Client                    API              Docker              Nextflow
  │                        │                │                    │
  ├── POST pipeline-runs →│                │                    │
  │                        ├── docker exec →│                    │
  │                        │                ├── nextflow run ───→│
  │                        │                │                    │
  │                        │←── SSE stream ─┤←── log output ────┤
  │←── SSE events ─────────┤                │                    │
  │                        │                │                    │
  │                        │                │←── completion ─────┤
  │                        │←── status ─────┤                    │
  │←── {status: complete} ─┤                │                    │

Key Design Decisions

Decision Rationale
strobealign over BWA-MEM 5-8x faster alignment with comparable accuracy. Critical for development hardware.

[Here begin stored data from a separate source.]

-- ==== Sys2Proof/Machine/Faults.lean ====
section
/-! DEFINITION. The fault log: location codes (R63 to R66), delivery to the logger, batches and their order (R909), slots and
sequence numbers (R911), repeats (R908), acknowledgement (R913), clearing (R915) and the mirror (R919 to R921). -/

namespace Sys2Proof.Machine

/-- A location code (Table 01-7). -/
def locCode (die sub grp tile slice cell : Nat) : Nat :=
  (die <<< 30) + (sub <<< 25) + (grp <<< 19) + (tile <<< 13) + (slice <<< 6) + cell

/-- A location on die 0 of which only the subsystem, group and cell apply. -/
def locG (sub grp cell : Nat) : Nat := locCode 0 sub grp 63 127 cell

/-- The location of subsystem 14 that names nothing else (Table 18-4). -/
def loc14 (cell : Nat) : Nat := locG 14 63 cell

/-- The source rank of an entry (R60, R909), 0 highest. -/
def rankOf (en : Entry) : Nat :=
  let s := bits en.loc 25 5
  if s == 3 then 0
  else if s == 14 then (if 0x0E00 ≤ en.code && en.code ≤ 0x0E05 then 1 else 10)
  else if s == 10 then 2
  else if s == 1 || s == 2 then 3
  else if s == 4 || s == 5 || s == 8 || s == 9 then 4
  else if s == 6 then 5
  else if s == 7 then 6
  else if s == 11 then 7
  else if s == 12 then 8
  else 9

/-- A fault delivered to the logger (R903): held, or lost when 64 entries wait (R912). -/
def Dev.deliver (d : Dev) (en : Entry) : Dev :=
  if 64 ≤ d.flt.held.length then d.inc O.FLT_LOST else { d with flt := { d.flt with held := d.flt.held ++ [en] } }

/-- A fault with code, location, class and detail, stamped now. -/
def Dev.log (e : Env) (d : Dev) (code loc cls : Nat) (detail : Nat := 0) (inj : Bool := false) : Dev :=
  d.deliver { time := e.now, loc := loc, code := code, cls := cls, injected := inj, detail := detail, reps := 0 }

/-! ### Slots -/

/-- The 32 bytes of an entry (Table 18-3). -/
def entryBytes (en : Entry) (seq : Nat) (conc : Bool) : Bytes :=
  leBytes 8 en.time ++ leBytes 4 en.loc ++ leBytes 2 en.code ++ leBytes 1 en.cls ++ zeros 1 ++ leBytes 4 seq ++
    leBytes 1 (b2n en.injected + 2 * b2n conc) ++ zeros 1 ++ leBytes 2 en.reps ++ leBytes 8 en.detail

/-- Whether a slot holds an entry: no code of Table 18-4 is 0. -/
def Dev.slotUsed (d : Dev) (n : Nat) : Bool := d.domNat O.FLT_LOG 0 (32 * n + 12) 2 != 0

/-- Whether a SEQ lies above the highest acknowledged one; none lies below 0 (R913). -/
def Dev.seqAbove (d : Dev) (seq : Nat) : Bool :=
  d.o O.FLT_ACKED_SEQ == 0xFFFFFFFF || d.o O.FLT_ACKED_SEQ < seq

/-- The concurrency window in fabric cycles: 12, and one tick of the slow clock in parked mode, by which stamps rise there by
45,776 or 45,777 (R55, R59, R60, R62). -/
def Dev.concWindow (d : Dev) : Nat := if d.pwr.mode = .parked then 45777 else 12

/-- Whether two stamps lie within the concurrency window. -/
def Dev.concurrent (d : Dev) (a b : Nat) : Bool := a ≤ b + d.concWindow && b ≤ a + d.concWindow

/-- One entry written to its slot (R911, R912, R916). -/
def Dev.writeEntry (d : Dev) (en : Entry) : Dev :=
  let n := d.flt.next
  if n == 0xFFFFFFFF then d.inc O.FLT_LOST
  else
    let slot := n % 256
    let d := if d.slotUsed slot && d.seqAbove (d.domNat O.FLT_LOG 0 (32 * slot + 16) 4) then d.inc O.FLT_LOST else d
    let conc := match d.flt.lastTime with
      | some t => d.concurrent t en.time
      | none => false
    let bs := entryBytes en n conc
    let d := d.setDom O.FLT_LOG 0 (32 * slot) bs
    let d := (d.so O.FLT_NEWEST_SEQ 0 n).inc O.FLT_CLASS_COUNT en.cls
    let d := if 3 ≤ en.cls && d.flt.unacked == [] then d.setDom O.FLT_FIRST 0 0 bs else d
    { d with flt := { d.flt with next := n + 1, lastTime := some en.time,
                                 unacked := if 3 ≤ en.cls then d.flt.unacked ++ [n] else d.flt.unacked } }

/-! ### The mirror -/

/-- The bytes of ID_FUSE in element order. -/
def fuseBytes (p : Part) : Bytes := p.fuse.flatMap (leBytes 4)

/-- The header of the mirror without its check (R920). -/
def Dev.mirrorHead (d : Dev) : Bytes :=
  leBytes 4 0x4D4C4C46 ++ leBytes 4 (d.o O.FLT_NEWEST_SEQ) ++ leBytes 4 (d.o O.FLT_ACKED_SEQ) ++ leBytes 4 (d.o O.FLT_LOST) ++
    zeros 44

/-- The log copied into the mirror region through requester FLOG once memory is trained (R919, R920). -/
def Dev.mirror (e : Env) (d : Dev) : Dev :=
  if d.found == 0 then d
  else
    let h := d.mirrorHead
    let s := d.domBytes O.FLT_LOG 0 0 8192
    d.memWr e 10 mirrorBase (h ++ leBytes 4 (crc32 (h ++ s ++ fuseBytes e.part)) ++ s)

/-- The log restored from the mirror on a warm start (R921): whether magic and check match, and the restored device. -/
def Dev.mirrorRestore (e : Env) (d : Dev) : Dev :=
  let r := d.memRd e 10 mirrorBase 8256
  let bad := (r.2.so O.FLT_MIRROR_STATE 0 3).log e 0x0E1C (loc14 28) 0
  match r.1 with
  | none => bad
  | some bs =>
    if fieldAt bs 0 4 == 0x4D4C4C46 &&
        fieldAt bs 60 4 == crc32 (bs.take 60 ++ bs.drop 64 ++ fuseBytes e.part) then
      let d := (r.2.setDom O.FLT_LOG 0 0 (bs.drop 64)).sos
        [(O.FLT_NEWEST_SEQ, 0, fieldAt bs 4 4), (O.FLT_ACKED_SEQ, 0, fieldAt bs 8 4), (O.FLT_LOST, 0, fieldAt bs 12 4),
         (O.FLT_MIRROR_STATE, 0, 2)]
      let newest := fieldAt bs 4 4
      let acked := fieldAt bs 8 4
      let seqs := (List.range 256).filterMap (fun n =>
        let s := d.domNat O.FLT_LOG 0 (32 * n + 16) 4
        if d.slotUsed n && 3 ≤ d.domNat O.FLT_LOG 0 (32 * n + 14) 1 && (acked == 0xFFFFFFFF || acked < s) then some s else none)
      { d with flt := { d.flt with next := if newest == 0xFFFFFFFF then 0 else newest + 1, unacked := seqs } }
    else bad

/-! ### Batches -/

/-- An entry put into a list in order of rank, behind those of its own rank. -/
def rankIns (en : Entry) : List Entry → List Entry
  | [] => [en]
  | x :: xs => if rankOf en < rankOf x then en :: x :: xs else x :: rankIns en xs

/-- The entries in order of rank, entries of one source in their own order (R60, R61). -/
def rankSort (l : List Entry) : List Entry := l.foldl (fun acc en => rankIns en acc) []

/-- The stamp of the oldest held entry. -/
def oldest (l : List Entry) : Option Nat :=
  l.foldl (fun m en => match m with
    | none => some en.time
    | some t => some (min t en.time)) none

/-- A batch: the oldest held entry, stamped at `t`, and every entry stamped at most 12 cycles after it, in parked mode one slow tick
(R62), are written in rank order (R909). -/
def Dev.writeBatch (d : Dev) (t : Nat) : Dev :=
  let w := d.concWindow
  let b := d.flt.held.filter (fun en => en.time ≤ t + w)
  let d := { d with flt := { d.flt with held := d.flt.held.filter (fun en => t + w < en.time) } }
  (rankSort b).foldl Dev.writeEntry d

/-- FAULT_LOG_BATCH_WRITE (R909): when the hold of the oldest entry has ended, its batch is written, and the mirror follows. -/
def Dev.batch (e : Env) (d : Dev) : Dev :=
  match oldest d.flt.held with
  | none => d
  | some t => if e.now < t + 256 then d else (d.writeBatch t).mirror e

/-- Every held entry written, batch after batch. -/
def Dev.flushLog (d : Dev) : Dev :=
  (List.range d.flt.held.length).foldl (fun d _ => match oldest d.flt.held with
    | none => d
    | some t => d.writeBatch t) d

/-! ### Repeats, acknowledgement, clearing -/

/-- The slot of the newest entry with a code and location. -/
def Dev.newestOf (d : Dev) (code loc : Nat) : Option Nat :=
  ((List.range 256).foldl (fun (m : Option (Nat × Nat)) n =>
    if d.domNat O.FLT_LOG 0 (32 * n + 12) 2 == code && d.domNat O.FLT_LOG 0 (32 * n + 8) 4 == loc then
      let s := d.domNat O.FLT_LOG 0 (32 * n + 16) 4
      match m with
      | some (_, s') => if s' < s then some (n, s) else m
      | none => some (n, s)
    else m) none).map Prod.fst

/-- Whether a held entry has a code and location. -/
def Dev.heldOf (d : Dev) (code loc : Nat) : Bool := d.flt.held.any (fun en => en.code == code && en.loc == loc)

/-- REPEATS of the newest held entry with a code and location raised. -/
def raiseHeld (code loc : Nat) : List Entry → List Entry
  | [] => []
  | en :: l =>
    if l.any (fun x => x.code == code && x.loc == loc) then en :: raiseHeld code loc l
    else if en.code == code && en.loc == loc then { en with reps := satN 65535 (en.reps + 1) } :: l
    else en :: l

/-- A repeat that its source rule withholds from logging (R908). -/
def Dev.logRepeat (e : Env) (d : Dev) (code loc cls : Nat) (detail : Nat := 0) : Dev :=
  if d.heldOf code loc then { d with flt := { d.flt with held := raiseHeld code loc d.flt.held } }
  else
    match d.newestOf code loc with
    | some n =>
      (d.setDom O.FLT_LOG 0 (32 * n + 22) (leBytes 2 (satN 65535 (d.domNat O.FLT_LOG 0 (32 * n + 22) 2 + 1)))).mirror e
    | none => d.log e code loc cls detail

/-- Acknowledgement of every entry with SEQ up to `n` (R913, R916): the caller has checked the range. -/
def Dev.ack (e : Env) (d : Dev) (n : Nat) : Dev :=
  if !d.seqAbove n then d
  else
    let u := d.flt.unacked.filter (fun s => n < s)
    let d1 := { (d.so O.FLT_ACKED_SEQ 0 n) with flt := { d.flt with unacked := u } }
    (if u == [] then d1.clearDom O.FLT_FIRST 0 else d1).mirror e

/-- Every slot emptied to zero (R915). -/
def Dev.fltClear (e : Env) (d : Dev) : Dev := (d.clearDom O.FLT_LOG 0).mirror e

/-- FAULT_N is low (R905). -/
def Dev.faultLow (d : Dev) : Bool := d.o O.SU_STATE != 7 || d.flt.unacked != []

end Sys2Proof.Machine
end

CRAM over BAM 30-60% storage savings. Essential when working with limited disk.
Nextflow over Snakemake Better Docker integration, resume capability, native Conda/Singularity support.
Neo4j over raw NetworkX Production-grade graph DB with Cypher, indexing, transactions. NetworkX for in-memory analysis only.
MinIO over local filesystem S3-compatible API, versioning, bucket policies. Drop-in replacement for AWS S3 in production.
No ORM (raw asyncpg) Genomic queries need fine-grained SQL control. ORM overhead not justified for this domain.
Custom agents over LangChain Domain-specific logic doesn't benefit from generic framework abstractions. Simpler debugging.
File-based LLM cache Simple, no additional infrastructure. Sufficient for development. Redis for production.
Zustand over Redux Minimal boilerplate, TypeScript-first, sufficient for dashboard state management.